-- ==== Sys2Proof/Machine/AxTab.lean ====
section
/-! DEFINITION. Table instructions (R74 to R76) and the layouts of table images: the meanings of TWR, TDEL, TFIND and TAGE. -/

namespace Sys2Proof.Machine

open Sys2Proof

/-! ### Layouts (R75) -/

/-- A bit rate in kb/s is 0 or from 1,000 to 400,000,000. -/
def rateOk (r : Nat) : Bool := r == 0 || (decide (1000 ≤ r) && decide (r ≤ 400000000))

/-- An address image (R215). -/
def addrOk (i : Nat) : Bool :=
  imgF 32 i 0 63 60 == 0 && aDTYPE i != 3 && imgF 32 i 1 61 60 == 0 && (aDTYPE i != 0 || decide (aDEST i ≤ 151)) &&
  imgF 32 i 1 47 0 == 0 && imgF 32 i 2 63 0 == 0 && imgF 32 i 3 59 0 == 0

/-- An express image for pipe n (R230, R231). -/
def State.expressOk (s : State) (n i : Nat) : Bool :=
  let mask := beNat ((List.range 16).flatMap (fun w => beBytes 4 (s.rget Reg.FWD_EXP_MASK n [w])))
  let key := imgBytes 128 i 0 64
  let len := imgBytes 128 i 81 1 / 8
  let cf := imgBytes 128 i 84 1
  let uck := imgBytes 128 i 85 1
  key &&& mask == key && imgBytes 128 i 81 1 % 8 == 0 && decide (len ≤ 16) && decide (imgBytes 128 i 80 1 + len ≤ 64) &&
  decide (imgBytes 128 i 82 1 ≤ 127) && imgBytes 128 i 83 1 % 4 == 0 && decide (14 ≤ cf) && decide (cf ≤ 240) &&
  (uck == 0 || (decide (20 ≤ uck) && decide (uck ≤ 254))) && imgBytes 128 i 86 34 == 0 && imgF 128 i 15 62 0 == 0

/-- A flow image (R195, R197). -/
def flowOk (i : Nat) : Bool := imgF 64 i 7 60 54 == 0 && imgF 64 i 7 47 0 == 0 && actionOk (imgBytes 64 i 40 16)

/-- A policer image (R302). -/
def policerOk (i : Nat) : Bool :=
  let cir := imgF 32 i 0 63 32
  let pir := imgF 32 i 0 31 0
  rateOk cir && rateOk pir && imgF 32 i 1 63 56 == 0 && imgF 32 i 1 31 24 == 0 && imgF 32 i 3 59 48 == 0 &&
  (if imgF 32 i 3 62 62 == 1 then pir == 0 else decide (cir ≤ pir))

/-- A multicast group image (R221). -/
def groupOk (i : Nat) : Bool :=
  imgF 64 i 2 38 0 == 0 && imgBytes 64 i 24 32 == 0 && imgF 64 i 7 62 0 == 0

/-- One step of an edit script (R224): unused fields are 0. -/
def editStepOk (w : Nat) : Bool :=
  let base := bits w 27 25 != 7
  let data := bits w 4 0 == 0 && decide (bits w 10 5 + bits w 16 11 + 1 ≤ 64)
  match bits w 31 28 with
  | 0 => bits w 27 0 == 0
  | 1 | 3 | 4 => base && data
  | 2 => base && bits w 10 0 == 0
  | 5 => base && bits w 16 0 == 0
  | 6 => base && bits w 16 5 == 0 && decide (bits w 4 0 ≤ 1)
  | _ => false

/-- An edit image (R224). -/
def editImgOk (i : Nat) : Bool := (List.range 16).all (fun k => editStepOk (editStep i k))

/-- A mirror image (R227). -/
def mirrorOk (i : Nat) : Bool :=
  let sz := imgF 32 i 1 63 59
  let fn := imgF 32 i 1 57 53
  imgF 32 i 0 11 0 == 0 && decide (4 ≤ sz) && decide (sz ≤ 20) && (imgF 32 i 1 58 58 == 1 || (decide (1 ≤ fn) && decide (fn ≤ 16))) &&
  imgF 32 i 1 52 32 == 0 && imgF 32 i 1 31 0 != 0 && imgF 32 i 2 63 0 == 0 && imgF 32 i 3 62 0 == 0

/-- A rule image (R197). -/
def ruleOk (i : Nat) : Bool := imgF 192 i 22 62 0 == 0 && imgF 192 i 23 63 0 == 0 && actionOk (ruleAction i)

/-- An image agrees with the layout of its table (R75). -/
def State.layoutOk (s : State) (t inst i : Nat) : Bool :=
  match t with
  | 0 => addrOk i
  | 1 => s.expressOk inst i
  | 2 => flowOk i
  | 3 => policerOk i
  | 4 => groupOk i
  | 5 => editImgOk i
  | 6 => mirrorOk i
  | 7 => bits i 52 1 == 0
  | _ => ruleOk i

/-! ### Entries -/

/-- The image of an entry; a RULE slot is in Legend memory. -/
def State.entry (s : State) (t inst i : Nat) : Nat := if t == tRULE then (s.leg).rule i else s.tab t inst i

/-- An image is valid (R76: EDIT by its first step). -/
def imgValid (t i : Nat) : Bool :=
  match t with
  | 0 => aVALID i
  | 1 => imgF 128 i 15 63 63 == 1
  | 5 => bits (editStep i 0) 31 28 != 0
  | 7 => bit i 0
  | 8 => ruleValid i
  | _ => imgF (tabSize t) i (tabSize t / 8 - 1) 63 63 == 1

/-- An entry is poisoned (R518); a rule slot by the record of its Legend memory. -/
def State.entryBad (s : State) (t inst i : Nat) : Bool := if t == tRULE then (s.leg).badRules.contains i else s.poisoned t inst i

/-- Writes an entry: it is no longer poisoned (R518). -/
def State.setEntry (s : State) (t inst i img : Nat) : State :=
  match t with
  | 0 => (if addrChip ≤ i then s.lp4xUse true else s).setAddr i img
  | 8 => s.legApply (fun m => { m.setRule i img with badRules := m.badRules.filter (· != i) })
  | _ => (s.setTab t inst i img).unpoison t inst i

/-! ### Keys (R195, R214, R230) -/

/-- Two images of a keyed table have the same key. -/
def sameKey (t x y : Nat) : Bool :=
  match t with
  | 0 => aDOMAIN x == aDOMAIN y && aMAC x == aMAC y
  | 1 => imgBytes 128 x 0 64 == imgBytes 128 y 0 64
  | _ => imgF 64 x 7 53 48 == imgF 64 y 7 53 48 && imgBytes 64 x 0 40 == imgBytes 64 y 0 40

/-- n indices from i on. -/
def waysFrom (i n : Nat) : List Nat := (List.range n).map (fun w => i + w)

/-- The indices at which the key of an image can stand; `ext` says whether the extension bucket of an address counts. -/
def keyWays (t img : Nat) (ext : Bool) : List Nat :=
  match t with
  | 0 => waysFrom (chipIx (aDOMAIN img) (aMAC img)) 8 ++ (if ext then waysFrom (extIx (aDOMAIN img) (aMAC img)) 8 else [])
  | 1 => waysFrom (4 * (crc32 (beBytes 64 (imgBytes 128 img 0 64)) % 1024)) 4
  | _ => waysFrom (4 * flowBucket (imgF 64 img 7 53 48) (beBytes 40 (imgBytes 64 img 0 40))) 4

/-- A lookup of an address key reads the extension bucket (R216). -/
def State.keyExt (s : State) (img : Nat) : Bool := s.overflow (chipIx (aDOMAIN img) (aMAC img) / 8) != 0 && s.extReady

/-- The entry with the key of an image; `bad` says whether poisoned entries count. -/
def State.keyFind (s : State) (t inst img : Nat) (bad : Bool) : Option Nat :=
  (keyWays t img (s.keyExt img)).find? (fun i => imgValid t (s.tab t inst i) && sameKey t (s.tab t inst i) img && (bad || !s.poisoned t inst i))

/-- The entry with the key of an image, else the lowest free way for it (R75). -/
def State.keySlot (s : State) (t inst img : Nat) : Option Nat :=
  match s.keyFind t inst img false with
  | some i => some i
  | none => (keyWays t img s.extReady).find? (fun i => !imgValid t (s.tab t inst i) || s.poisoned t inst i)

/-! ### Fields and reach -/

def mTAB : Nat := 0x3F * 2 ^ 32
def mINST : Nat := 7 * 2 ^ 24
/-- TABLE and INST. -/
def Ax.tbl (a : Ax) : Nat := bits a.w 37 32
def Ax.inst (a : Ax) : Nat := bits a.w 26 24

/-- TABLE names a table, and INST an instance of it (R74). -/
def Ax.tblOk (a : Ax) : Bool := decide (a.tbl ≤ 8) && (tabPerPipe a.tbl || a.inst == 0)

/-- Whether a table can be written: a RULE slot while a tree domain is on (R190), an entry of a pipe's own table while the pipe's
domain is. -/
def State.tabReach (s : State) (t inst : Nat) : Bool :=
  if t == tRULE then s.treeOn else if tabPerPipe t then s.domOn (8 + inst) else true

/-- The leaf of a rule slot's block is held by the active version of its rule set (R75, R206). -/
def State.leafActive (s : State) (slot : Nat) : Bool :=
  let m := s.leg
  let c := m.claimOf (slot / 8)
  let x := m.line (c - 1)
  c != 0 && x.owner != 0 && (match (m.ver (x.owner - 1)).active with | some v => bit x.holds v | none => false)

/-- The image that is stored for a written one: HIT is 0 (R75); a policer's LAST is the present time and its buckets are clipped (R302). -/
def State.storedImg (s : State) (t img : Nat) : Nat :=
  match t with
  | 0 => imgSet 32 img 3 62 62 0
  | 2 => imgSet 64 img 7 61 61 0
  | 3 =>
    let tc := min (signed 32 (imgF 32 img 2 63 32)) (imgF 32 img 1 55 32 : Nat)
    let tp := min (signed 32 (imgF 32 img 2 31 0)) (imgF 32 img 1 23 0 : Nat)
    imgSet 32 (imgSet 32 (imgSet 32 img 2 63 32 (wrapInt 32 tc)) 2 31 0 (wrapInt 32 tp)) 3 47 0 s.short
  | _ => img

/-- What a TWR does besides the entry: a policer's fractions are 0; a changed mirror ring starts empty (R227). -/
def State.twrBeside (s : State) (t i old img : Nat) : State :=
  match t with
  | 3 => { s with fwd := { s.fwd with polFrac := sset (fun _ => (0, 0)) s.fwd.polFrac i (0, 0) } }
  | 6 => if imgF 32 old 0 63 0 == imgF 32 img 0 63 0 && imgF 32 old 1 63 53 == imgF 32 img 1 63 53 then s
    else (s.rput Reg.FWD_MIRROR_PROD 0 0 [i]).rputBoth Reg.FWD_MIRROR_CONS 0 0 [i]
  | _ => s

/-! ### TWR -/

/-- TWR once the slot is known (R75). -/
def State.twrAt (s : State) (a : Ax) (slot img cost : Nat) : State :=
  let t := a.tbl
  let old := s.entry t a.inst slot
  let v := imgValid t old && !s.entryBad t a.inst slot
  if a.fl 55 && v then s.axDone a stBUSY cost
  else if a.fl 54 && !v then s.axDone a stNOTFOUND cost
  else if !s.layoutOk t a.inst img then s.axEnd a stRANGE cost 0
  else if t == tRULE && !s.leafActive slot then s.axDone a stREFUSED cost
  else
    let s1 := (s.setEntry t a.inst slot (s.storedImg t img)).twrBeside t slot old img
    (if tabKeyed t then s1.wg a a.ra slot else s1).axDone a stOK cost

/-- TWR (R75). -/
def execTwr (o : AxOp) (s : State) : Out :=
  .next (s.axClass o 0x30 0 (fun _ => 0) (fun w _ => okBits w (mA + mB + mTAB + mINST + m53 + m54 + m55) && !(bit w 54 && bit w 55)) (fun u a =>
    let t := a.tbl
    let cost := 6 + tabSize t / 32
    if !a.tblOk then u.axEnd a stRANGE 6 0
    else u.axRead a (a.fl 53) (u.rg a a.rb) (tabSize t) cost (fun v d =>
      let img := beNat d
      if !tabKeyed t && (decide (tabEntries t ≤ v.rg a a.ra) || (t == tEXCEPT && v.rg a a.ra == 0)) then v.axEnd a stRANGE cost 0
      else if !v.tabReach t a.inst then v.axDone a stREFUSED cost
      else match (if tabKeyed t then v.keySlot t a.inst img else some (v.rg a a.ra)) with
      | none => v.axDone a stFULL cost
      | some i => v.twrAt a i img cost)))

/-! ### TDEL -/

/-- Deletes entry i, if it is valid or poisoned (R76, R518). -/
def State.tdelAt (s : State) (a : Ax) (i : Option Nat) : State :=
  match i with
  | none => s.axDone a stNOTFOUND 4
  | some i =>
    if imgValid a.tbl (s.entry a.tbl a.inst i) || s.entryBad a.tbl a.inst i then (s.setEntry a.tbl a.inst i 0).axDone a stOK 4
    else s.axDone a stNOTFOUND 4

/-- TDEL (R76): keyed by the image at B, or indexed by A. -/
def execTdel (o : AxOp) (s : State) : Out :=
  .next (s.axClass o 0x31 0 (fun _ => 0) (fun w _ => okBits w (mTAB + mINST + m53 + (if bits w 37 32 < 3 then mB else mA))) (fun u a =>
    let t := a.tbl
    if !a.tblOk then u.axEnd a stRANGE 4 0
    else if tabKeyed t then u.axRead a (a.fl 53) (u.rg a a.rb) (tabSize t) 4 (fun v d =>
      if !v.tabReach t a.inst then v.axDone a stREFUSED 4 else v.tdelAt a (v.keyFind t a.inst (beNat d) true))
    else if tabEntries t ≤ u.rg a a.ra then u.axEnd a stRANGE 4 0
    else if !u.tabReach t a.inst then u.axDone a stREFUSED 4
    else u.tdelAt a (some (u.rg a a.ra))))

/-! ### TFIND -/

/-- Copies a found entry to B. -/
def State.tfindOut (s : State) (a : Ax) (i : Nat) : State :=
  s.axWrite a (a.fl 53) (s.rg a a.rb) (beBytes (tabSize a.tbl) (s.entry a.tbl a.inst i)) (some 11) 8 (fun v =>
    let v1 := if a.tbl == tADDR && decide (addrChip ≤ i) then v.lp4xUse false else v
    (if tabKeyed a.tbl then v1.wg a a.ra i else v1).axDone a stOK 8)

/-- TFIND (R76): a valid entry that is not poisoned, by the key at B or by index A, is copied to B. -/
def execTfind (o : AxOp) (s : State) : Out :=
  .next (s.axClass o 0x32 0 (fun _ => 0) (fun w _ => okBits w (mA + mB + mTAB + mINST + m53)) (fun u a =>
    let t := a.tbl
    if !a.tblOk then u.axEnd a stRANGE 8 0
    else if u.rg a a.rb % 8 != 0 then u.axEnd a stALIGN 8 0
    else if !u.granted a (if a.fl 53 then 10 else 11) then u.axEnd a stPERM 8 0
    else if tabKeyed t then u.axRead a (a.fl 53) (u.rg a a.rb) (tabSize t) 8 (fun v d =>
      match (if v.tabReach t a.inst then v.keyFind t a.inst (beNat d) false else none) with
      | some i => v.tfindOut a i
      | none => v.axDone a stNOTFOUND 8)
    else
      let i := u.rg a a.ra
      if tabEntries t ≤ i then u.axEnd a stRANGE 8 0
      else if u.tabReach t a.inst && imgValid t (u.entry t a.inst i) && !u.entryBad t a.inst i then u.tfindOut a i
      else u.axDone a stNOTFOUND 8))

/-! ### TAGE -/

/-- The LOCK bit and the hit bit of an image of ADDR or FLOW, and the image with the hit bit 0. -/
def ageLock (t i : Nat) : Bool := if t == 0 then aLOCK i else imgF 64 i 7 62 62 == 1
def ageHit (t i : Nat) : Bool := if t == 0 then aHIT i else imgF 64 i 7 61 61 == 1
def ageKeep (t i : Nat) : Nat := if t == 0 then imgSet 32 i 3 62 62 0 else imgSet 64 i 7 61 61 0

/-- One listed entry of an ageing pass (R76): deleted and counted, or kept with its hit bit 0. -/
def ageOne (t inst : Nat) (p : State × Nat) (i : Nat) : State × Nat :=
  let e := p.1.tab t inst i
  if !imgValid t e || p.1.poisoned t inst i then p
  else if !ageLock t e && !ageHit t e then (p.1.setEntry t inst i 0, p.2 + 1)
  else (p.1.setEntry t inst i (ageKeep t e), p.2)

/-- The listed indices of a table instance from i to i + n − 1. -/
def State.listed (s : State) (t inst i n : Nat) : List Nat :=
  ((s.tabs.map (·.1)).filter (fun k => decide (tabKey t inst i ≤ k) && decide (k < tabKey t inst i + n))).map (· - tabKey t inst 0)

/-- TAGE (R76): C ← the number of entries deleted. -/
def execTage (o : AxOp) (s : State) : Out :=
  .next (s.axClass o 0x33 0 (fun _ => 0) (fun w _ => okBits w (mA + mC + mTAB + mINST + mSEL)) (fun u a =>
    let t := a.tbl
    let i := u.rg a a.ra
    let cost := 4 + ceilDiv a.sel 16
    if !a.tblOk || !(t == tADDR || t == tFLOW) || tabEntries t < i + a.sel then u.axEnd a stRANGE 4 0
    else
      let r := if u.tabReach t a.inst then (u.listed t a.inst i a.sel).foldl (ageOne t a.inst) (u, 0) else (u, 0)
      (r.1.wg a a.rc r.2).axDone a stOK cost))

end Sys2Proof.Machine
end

◆ **EXERCISE DETAILS**: Given the data above, transcribe exactly the lines from the one containing "i) || s.poisoned t inst i)" down to the one containing "c != 0 && x.owner", and no others.

◆ **TASK SOLUTION**:
  | none => (keyWays t img s.extReady).find? (fun i => !imgValid t (s.tab t inst i) || s.poisoned t inst i)

/-! ### Fields and reach -/

def mTAB : Nat := 0x3F * 2 ^ 32
def mINST : Nat := 7 * 2 ^ 24
/-- TABLE and INST. -/
def Ax.tbl (a : Ax) : Nat := bits a.w 37 32
def Ax.inst (a : Ax) : Nat := bits a.w 26 24

/-- TABLE names a table, and INST an instance of it (R74). -/
def Ax.tblOk (a : Ax) : Bool := decide (a.tbl ≤ 8) && (tabPerPipe a.tbl || a.inst == 0)

/-- Whether a table can be written: a RULE slot while a tree domain is on (R190), an entry of a pipe's own table while the pipe's
domain is. -/
def State.tabReach (s : State) (t inst : Nat) : Bool :=
  if t == tRULE then s.treeOn else if tabPerPipe t then s.domOn (8 + inst) else true

/-- The leaf of a rule slot's block is held by the active version of its rule set (R75, R206). -/
def State.leafActive (s : State) (slot : Nat) : Bool :=
  let m := s.leg
  let c := m.claimOf (slot / 8)
  let x := m.line (c - 1)
  c != 0 && x.owner != 0 && (match (m.ver (x.owner - 1)).active with | some v => bit x.holds v | none => false)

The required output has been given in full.